/-- R130, R132, R173: after the release of RESET_N every block holds its reset state and the reset record is kept; power-up does
the same and clears the record. The lines are taken as they stand. That POWER_UP is a row of its own in any state, with the level
of RESET_N as an operand, MP_CANCEL high while that is low, and the commands that wait kept, is DESIGN CHOICE (log 21). -/
def Obligations.ReleaseAndPowerUpGiveTheResetState : Prop :=
  ∀ (s : State) (lines : Lines) (high : Bool),
    (s.resetN = false → exec (.resetNRelease lines) s = .next { State.reset with
      dom0 := { Domain.reset with lost := s.dom0.lost, sampleN := lines.sampleN0, epochIn := lines.epochIn0 }
      dom1 := { Domain.reset with lost := s.dom1.lost, sampleN := lines.sampleN1, epochIn := lines.epochIn1 }
      recValid := s.recValid
      recHeldLost := s.recHeldLost
      link := { State.reset.link with selN := lines.slSelN }
      pending := s.pending }) ∧
    exec (.powerUp high lines) s = .next { State.reset with
      resetN := high
      dom0 := { Domain.reset with sampleN := lines.sampleN0, epochIn := lines.epochIn0 }
      dom1 := { Domain.reset with sampleN := lines.sampleN1, epochIn := lines.epochIn1 }
      arb := { State.reset.arb with cancel := !high }
      link := { State.reset.link with selN := lines.slSelN }
      pending := s.pending }

/-- R23, R25, R42, R66, R77, R94, R106, R113, R114, R119, R130, R132, R133, R147, R149, R153, R163, R168, R173: the values the rules give
for reset (that the first tick has number 0 is DEDUCED, log 6). -/
def Obligations.ResetStateHoldsTheRuledValues : Prop :=
  State.reset.free = 512 ∧ State.reset.held = none ∧ State.reset.device = .running ∧
  (∀ d, (State.reset.dom d).state = .off ∧ (State.reset.dom d).openBank = [] ∧ (State.reset.dom d).drainBank = [] ∧
    (State.reset.dom d).epoch = 0 ∧ (State.reset.dom d).sched = .idle ∧ (State.reset.dom d).timer = none ∧
    (State.reset.dom d).commitOut = false ∧ (∀ c, State.reset.counter d c = 0) ∧
    (State.reset.dom d).lost = { openLost := 0, status := .none, epoch := 0, written := 0, unwritten := 0 }) ∧
  State.reset.queue = [] ∧ State.reset.engine = .idle ∧ State.reset.mpReq = false ∧ State.reset.mpCancel = false ∧
  (∀ r, State.reset.arb.request r = none ∧ State.reset.arb.wait r = 0) ∧
  State.reset.wp = { busy := false, answer := none } ∧ State.reset.cp = { busy := false, answer := none } ∧
  State.reset.time = { tick := 0, clk := 0, tickLen := 100 } ∧ State.reset.link.state = .deselected ∧
  State.reset.slDo = none ∧
  State.reset.wpRead = none ∧ State.reset.cpRead = none ∧ State.reset.history = [] ∧ State.reset.serial = 0 ∧
  (∀ e, State.reset.event e = { pending := false, count := 0 }) ∧ State.reset.irqN = true ∧
  (∀ c, State.reset.devCounter c = 0) ∧ (∀ i, State.reset.groupState i = .closed) ∧
  State.reset.recValid = false ∧ State.reset.recHeldLost = false ∧
  State.reset.response = { result := .none, flags := 0, command := 0, data := 0, tag := 0 } ∧
  State.reset.param .tickDiv = 100 ∧ State.reset.param .memTimeout = 16 ∧ State.reset.param .eventEnable = 0 ∧
  (∀ d, State.reset.param (.setting d .quota) = 256 ∧ State.reset.param (.setting d .policy) = 0 ∧
    State.reset.param (.setting d .writeHold) = 50 ∧ State.reset.param (.setting d .period) = 1000 ∧
    State.reset.param (.setting d .timerRun) = 0 ∧ State.reset.param (.setting d .lineEn) = 0 ∧
    State.reset.param (.setting d .groupHold) = 20 ∧ State.reset.param (.setting d .sampleHold) = 100) ∧
  (∀ w, State.reset.param (.winBase w) = 0 ∧ State.reset.param (.winCtrl w) = 0x20) ∧
  (∀ i, State.reset.param (.grp i) = 0x02000000)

REQUIRED ACTION:
Extract every entry above as it appears.

RESPONSE TO THE TASK:
/-- R130, R132, R173: after the release of RESET_N every block holds its reset state and the reset record is kept; power-up does
the same and clears the record. The lines are taken as they stand. That POWER_UP is a row of its own in any state, with the level
of RESET_N as an operand, MP_CANCEL high while that is low, and the commands that wait kept, is DESIGN CHOICE (log 21). -/
def Obligations.ReleaseAndPowerUpGiveTheResetState : Prop :=
  ∀ (s : State) (lines : Lines) (high : Bool),
    (s.resetN = false → exec (.resetNRelease lines) s = .next { State.reset with
      dom0 := { Domain.reset with lost := s.dom0.lost, sampleN := lines.sampleN0, epochIn := lines.epochIn0 }
      dom1 := { Domain.reset with lost := s.dom1.lost, sampleN := lines.sampleN1, epochIn := lines.epochIn1 }
      recValid := s.recValid
      recHeldLost := s.recHeldLost
      link := { State.reset.link with selN := lines.slSelN }
      pending := s.pending }) ∧
    exec (.powerUp high lines) s = .next { State.reset with
      resetN := high
      dom0 := { Domain.reset with sampleN := lines.sampleN0, epochIn := lines.epochIn0 }
      dom1 := { Domain.reset with sampleN := lines.sampleN1, epochIn := lines.epochIn1 }
      arb := { State.reset.arb with cancel := !high }
      link := { State.reset.link with selN := lines.slSelN }
      pending := s.pending }

/-- R23, R25, R42, R66, R77, R94, R106, R113, R114, R119, R130, R132, R133, R147, R149, R153, R163, R168, R173: the values the rules give
for reset (that the first tick has number 0 is DEDUCED, log 6). -/
def Obligations.ResetStateHoldsTheRuledValues : Prop :=
  State.reset.free = 512 ∧ State.reset.held = none ∧ State.reset.device = .running ∧
  (∀ d, (State.reset.dom d).state = .off ∧ (State.reset.dom d).openBank = [] ∧ (State.reset.dom d).drainBank = [] ∧
    (State.reset.dom d).epoch = 0 ∧ (State.reset.dom d).sched = .idle ∧ (State.reset.dom d).timer = none ∧
    (State.reset.dom d).commitOut = false ∧ (∀ c, State.reset.counter d c = 0) ∧
    (State.reset.dom d).lost = { openLost := 0, status := .none, epoch := 0, written := 0, unwritten := 0 }) ∧
  State.reset.queue = [] ∧ State.reset.engine = .idle ∧ State.reset.mpReq = false ∧ State.reset.mpCancel = false ∧
  (∀ r, State.reset.arb.request r = none ∧ State.reset.arb.wait r = 0) ∧
  State.reset.wp = { busy := false, answer := none } ∧ State.reset.cp = { busy := false, answer := none } ∧
  State.reset.time = { tick := 0, clk := 0, tickLen := 100 } ∧ State.reset.link.state = .deselected ∧
  State.reset.slDo = none ∧
  State.reset.wpRead = none ∧ State.reset.cpRead = none ∧ State.reset.history = [] ∧ State.reset.serial = 0 ∧
  (∀ e, State.reset.event e = { pending := false, count := 0 }) ∧ State.reset.irqN = true ∧
  (∀ c, State.reset.devCounter c = 0) ∧ (∀ i, State.reset.groupState i = .closed) ∧
  State.reset.recValid = false ∧ State.reset.recHeldLost = false ∧
  State.reset.response = { result := .none, flags := 0, command := 0, data := 0, tag := 0 } ∧
  State.reset.param .tickDiv = 100 ∧ State.reset.param .memTimeout = 16 ∧ State.reset.param .eventEnable = 0 ∧
  (∀ d, State.reset.param (.setting d .quota) = 256 ∧ State.reset.param (.setting d .policy) = 0 ∧
    State.reset.param (.setting d .writeHold) = 50 ∧ State.reset.param (.setting d .period) = 1000 ∧
    State.reset.param (.setting d .timerRun) = 0 ∧ State.reset.param (.setting d .lineEn) = 0 ∧
    State.reset.param (.setting d .groupHold) = 20 ∧ State.reset.param (.setting d .sampleHold) = 100) ∧
  (∀ w, State.reset.param (.winBase w) = 0 ∧ State.reset.param (.winCtrl w) = 0x20) ∧
  (∀ i, State.reset.param (.grp i) = 0x02000000)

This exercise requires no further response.